Camera Optimizer has different pose adjustments when applied to Raybundle and Camera. #3073

nexuslrf · 2024-04-13T03:41:30Z

Hi developers,

I found a pretty tricky computation inconsistency issue on camera_optimizer's apply_to_* functions:

nerfstudio/nerfstudio/cameras/camera_optimizers.py

Lines 148 to 168 in babf577

    
           def apply_to_raybundle(self, raybundle: RayBundle) -> None: 
        
               """Apply the pose correction to the raybundle""" 
        
               if self.config.mode != "off": 
        
                   correction_matrices = self(raybundle.camera_indices.squeeze())  # type: ignore 
        
                   raybundle.origins = raybundle.origins + correction_matrices[:, :3, 3] 
        
                   raybundle.directions = torch.bmm(correction_matrices[:, :3, :3], raybundle.directions[..., None]).squeeze() 
        
           def apply_to_camera(self, camera: Cameras) -> torch.Tensor: 
        
               """Apply the pose correction to the world-to-camera matrix in a Camera object""" 
        
               if self.config.mode == "off": 
        
                   return camera.camera_to_worlds 
        
               assert camera.metadata is not None, "Must provide id of camera in its metadata" 
        
               if "cam_idx" not in camera.metadata: 
        
                   # Evalutaion cams? 
        
                   return camera.camera_to_worlds 
        
               camera_idx = camera.metadata["cam_idx"] 
        
               adj = self(torch.tensor([camera_idx], dtype=torch.long, device=camera.device))  # type: ignore 
        
               adj = torch.cat([adj, torch.Tensor([0, 0, 0, 1])[None, None].to(adj)], dim=1) 
        
               return torch.bmm(camera.camera_to_worlds, adj)

The rotation and translation shown in the above two functions are completely different.
Assume the original pose is [R, t], and pose adjustment in CameraOptimizer is [dR, dt]

apply_to_raybundle: simply translates the origins (t+dt), and rotates the ray directions (dR @ R @ ray_vec)
apply_to_camera: new camera is [R@dR, t+R@dt], when using this new camera to generate rays origins will be t+R@dt, directions transformation will be R @ dR @ ray_vec.

I initially wanted to evaluate the quality of camera optimization of a trained NeRF model by applying this apply_to_camera function but found such a computation mismatch.

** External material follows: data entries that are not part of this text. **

-- ==== Sys2Proof/Tests/Slice0.lean ====
section
/-! SUPPORT. The model's own tests. Expected values come from the spec: `95_test_vectors.md` sections 2.1 to 2.6, the
examples of the command rules, and words written out by hand from the formats of `30_encoding.md` rule R71. The
`witness_` theorems at the end show, for each obligation that has hypotheses, a state and operands that meet them
together, clause by clause, at the ends of the ranges. -/

namespace Sys2Proof.Tests

open Sys2Proof.Machine

/-! ### WellFormed refuses an ill-formed term, one for each of its checks (R75 (c)) -/

theorem test_bfct_same_legs_ill_formed : ¬ (Instr.bfct 0 0 1).WellFormed := by decide
theorem test_bfgs_same_legs_ill_formed : ¬ (Instr.bfgs 5 5 0).WellFormed := by decide
theorem test_bfct_two_legs_well_formed : (Instr.bfct 14 15 127).WellFormed := by decide

/-! ### Decoding: one word per constructor, from section 2.3 (bit by bit where it is written in binary, from R71) -/

theorem test_decode_nop : decode 0x00000000#32 = .ok .nop := by decide
theorem test_decode_zall : decode 0b00000001000000000000000000000000#32 = .ok .zall := by decide
theorem test_decode_mmul : decode 0b00010000001100010010000000000000#32 = .ok (.mmul 3 1 2) := by decide
theorem test_decode_madd : decode 0x11012000#32 = .ok (.madd 0 1 2) := by decide
theorem test_decode_msub : decode 0x12012000#32 = .ok (.msub 0 1 2) := by decide
theorem test_decode_bfct : decode 0b00010011111011110111111100000000#32 = .ok (.bfct 14 15 127) := by decide
theorem test_decode_bfgs : decode 0x14100000#32 = .ok (.bfgs 1 0 0) := by decide
theorem test_decode_ldi : decode 0b00010101111100000000110100000000#32 = .ok (.ldi 15 3328#12) := by decide
theorem test_decode_ldc : decode 0b00010110010100100001000100000000#32 = .ok (.ldc 5 2 17) := by decide
theorem test_decode_stc : decode 0x1753FF00#32 = .ok (.stc 5 3 255) := by decide
theorem test_decode_padd : decode 0x20312000#32 = .ok (.padd 3 1 2) := by decide
theorem test_decode_psub : decode 0x21112000#32 = .ok (.psub 1 1 2) := by decide
theorem test_decode_pmul : decode 0b00100010001000000001000000000000#32 = .ok (.pmul 2 0 1) := by decide
theorem test_decode_pntt : decode 0x23100000#32 = .ok (.pntt 1 0) := by decide
theorem test_decode_pintt : decode 0x24FE0000#32 = .ok (.pintt 15 14) := by decide
theorem test_decode_pcopy : decode 0x25400000#32 = .ok (.pcopy 4 0) := by decide
theorem test_decode_pzero : decode 0x26F00000#32 = .ok (.pzero 15) := by decide
theorem test_decode_ctclr : decode 0x30000000#32 = .ok .ctclr := by decide
theorem test_decode_ctacc : decode 0x31000000#32 = .ok .ctacc := by decide
theorem test_decode_csel : decode 0b00110010000000000000000000000000#32 = .ok .csel := by decide

/-- The word is refused on the ground `e`. -/
def refusedAs (e : Illegal) (w : Word) : Bool :=
  match decode w with
  | .error e' => e' == e
  | .ok _ => false

/-- The illegal words of section 2.3: unassigned opcodes. -/
theorem test_decode_unassigned : [0x02000000#32, 0x0F000000#32, 0x18000000#32, 0x27000000#32, 0x33000000#32,
    0xFF000000#32, 0xFFFFFFFF#32].all (refusedAs .unknownOpcode) = true := by decide

/-- The illegal words of section 2.3: a must-be-zero bit is 1. -/
theorem test_decode_must_be_zero : [0x00000001#32, 0x01800000#32, 0x10312001#32, 0x10312800#32, 0x13018000#32,
    0x13010001#32, 0x13010180#32, 0x15201549#32, 0x15210000#32, 0x16521101#32, 0x20312001#32, 0x23100001#32,
    0x23101000#32, 0x26900001#32, 0x26980000#32, 0x26090000#32, 0x32000001#32, 0x31100000#32].all (refusedAs .mustBeZero) = true := by
  decide

/-- The illegal words of section 2.3: `ca = cb`. -/
theorem test_decode_same_legs : decode 0x13000100#32 = .error .sameLegs ∧ decode 0x14550000#32 = .error .sameLegs := by
  decide

/-- R78: an example word per format, built by the encoder. -/
theorem test_encode_examples : encode .csel = 0x32000000#32 ∧ encode (.mmul 3 1 2) = 0x10312000#32 ∧
    encode (.bfct 0 1 64) = 0x13014000#32 ∧ encode (.ldi 2 1353#12) = 0x15200549#32 ∧
    encode (.ldc 5 2 17) = 0x16521100#32 ∧ encode (.padd 3 1 2) = 0x20312000#32 ∧
    encode (.pntt 1 0) = 0x23100000#32 ∧ encode (.pzero 9) = 0x26900000#32 := by decide

/-! ### Scalar functions (section 2.1) -/

/-- The datapath traces of section 2.1: `a`, `b`, `m`, `S`, `t`, MM(a, b). -/
theorem test_mm_traces : ∀ r ∈ [(1, 1, 3327, 11075584, 169, 169), (1, 3328, 62208, 207093760, 3160, 3160),
    (3328, 3328, 0, 11075584, 169, 169), (1000, 2000, 64384, 216334336, 3301, 3301),
    (29, 3293, 65527, 218234880, 3330, 1), (3276, 3313, 65524, 228982784, 3494, 165)],
    let a := BitVec.ofNat 12 r.1
    let b := BitVec.ofNat 12 r.2.1
    (mmM a b).toNat = r.2.2.1 ∧ (mmS a b).toNat = r.2.2.2.1 ∧ (mmQuot a b).toNat = r.2.2.2.2.1 ∧
      (mmDatapath a b).toNat = r.2.2.2.2.2 ∧ (mm a b).toNat = r.2.2.2.2.2 := by decide

theorem test_maddq : maddq 3328#12 1#12 = 0#12 ∧ maddq 1#12 3327#12 = 3328#12 ∧ maddq 3328#12 3328#12 = 3327#12 ∧
    maddqDatapath 3328#12 3328#12 = 3327#12 := by decide

theorem test_msubq : msubq 0#12 1#12 = 3328#12 ∧ msubq 1#12 3328#12 = 2#12 ∧ msubq 100#12 200#12 = 3229#12 ∧
    msubqDatapath 100#12 200#12 = 3229#12 := by decide

/-! ### Small states -/

/-- The reset state with the scalar registers of a list. -/
def withRegs (l : List (CReg × Coef)) : State := l.foldl (fun s r => s.setC r.1 r.2) State.reset

/-- The reset state with one slot and its tag. -/
def withElt (p : Slot) (l : List Coef) (b : Bool) : State := State.reset.writeSlot p (ofCoefs l) b

/-- A fact about the next state; false where there is none. -/
def after (o : Host.Outcome State Fault Refusal) (f : State → Bool) : Bool :=
  match o with
  | .next t => f t
  | .fault _ => false
  | .refused _ => false

/-! ### Commands (sections 2.1, 2.2, 2.4 and 2.5, and the examples of the rules) -/

theorem test_mmul : after (exec (.mmul 3 1 2) (withRegs [(1, 1000#12), (2, 2000#12)])) (·.c[3] == 3301#12) := by decide
theorem test_mmul_source_is_destination :
    after (exec (.mmul 15 15 15) (withRegs [(15, 3328#12)])) (·.c[15] == 169#12) := by decide
theorem test_madd_wraps : after (exec (.madd 0 1 2) (withRegs [(1, 3328#12), (2, 1#12)])) (·.c[0] == 0#12) := by decide
theorem test_msub_order : after (exec (.msub 0 1 2) (withRegs [(1, 100#12), (2, 200#12)])) (·.c[0] == 3229#12) := by
  decide
theorem test_ldi : after (exec (.ldi 2 1353#12) State.reset) (·.c[2] == 1353#12) := by decide
theorem test_ldc : after (exec (.ldc 0 15 255) (State.reset.setCoef 15 255 77#12)) (·.c[0] == 77#12) := by
  decide +kernel
theorem test_stc : after (exec (.stc 5 3 255) (withRegs [(5, 9#12)]))
    (fun t => t.coefAt 3 255 == 9#12 && t.coefAt 3 254 == 0#12 && t.tag == 0#16) := by decide +kernel
theorem test_bfct : after (exec (.bfct 0 1 1) (withRegs [(0, 5#12), (1, 7#12)]))
    (fun t => t.c[0] == 2121#12 && t.c[1] == 1218#12) := by decide
theorem test_bfct_last_root : after (exec (.bfct 0 1 127) (withRegs [(0, 3328#12), (1, 3328#12)]))
    (fun t => t.c[0] == 1174#12 && t.c[1] == 2153#12) := by decide
theorem test_bfgs : after (exec (.bfgs 0 1 64) (withRegs [(0, 1#12), (1, 2#12)]))
    (fun t => t.c[0] == 3#12 && t.c[1] == 17#12) := by decide
theorem test_bfgs_undoes_bfct : after (exec (.bfgs 0 1 6) (withRegs [(0, 2927#12), (1, 602#12)]))
    (fun t => t.c[0] == 200#12 && t.c[1] == 400#12) := by decide

/-- R131's example. -/
theorem test_padd : after (exec (.padd 3 1 2) ((withElt 1 [3328#12] false).writeSlot 2 (ofCoefs [2#12]) false))
    (fun t => t.coefAt 3 0 == 1#12 && t.coefAt 3 1 == 0#12 && !t.tagOf 3) := by decide +kernel

/-- R132's example, in place. -/
theorem test_psub : after (exec (.psub 1 1 2)
      ((withElt 1 [] true).writeSlot 2 (ofCoefs [0#12, 0#12, 0#12, 0#12, 0#12, 1#12]) true))
    (fun t => t.coefAt 1 5 == 3328#12 && t.tag == 6#16) := by decide +kernel

/-- R135's example, pair 0: `(1 + 2x)(3 + 2154x)`. -/
theorem test_pmul_pair : pairProduct 0 1#12 2#12 3#12 2154#12 = (1#12, 2160#12) ∧
    pairProductDatapath 0 1#12 2#12 3#12 2154#12 = (1#12, 2160#12) := by decide

/-- Section 2.4: all values 3328 in both operands; `h[2i] = (1 + GAMMA(i)) mod q`, `h[2i+1] = 2`. -/
theorem test_pmul : after (exec (.pmul 2 0 1)
      ((withElt 0 (List.replicate 256 3328#12) true).writeSlot 1 (ofCoefs (List.replicate 256 3328#12)) true))
    (fun t => (t.slot 2).toList.take 8 == [18#12, 2#12, 3313#12, 2#12, 2762#12, 2#12, 569#12, 2#12] &&
      (t.slot 2).toList.drop 252 == [2155#12, 2#12, 1176#12, 2#12] && t.tag == 7#16) := by decide +kernel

I guess these functions would also be confusing for other users (for sure 🤣

It would be better in the future version to add some caution notes and an option to switch to different forms of pose adjustments.
For example,

# raybundle_cam: bool
if raybundle_cam:
    R = torch.bmm(adj[:, :3, :3], camera.camera_to_worlds[:, :3, :3])
    t = adj[:, :3, 3:] + camera.camera_to_worlds[:, :3, 3:]
    camera.camera_to_worlds = torch.cat([R, t], dim=-1)
else:
    adj = torch.cat([adj, torch.Tensor([0, 0, 0, 1])[None, None].to(adj)], dim=1)
    camera.camera_to_worlds = torch.bmm(camera.camera_to_worlds, adj)

The text was updated successfully, but these errors were encountered:

jb-ye · 2024-04-15T17:49:27Z

Thanks for sharing the knowledge. I think the correction transform (dR, dt) should be multiply to T_camera_to_world transform from the left, which is (dR @ R, dR t + dt ). This is neither of what was implemented in apply_to_raybundle and apply_to_camera.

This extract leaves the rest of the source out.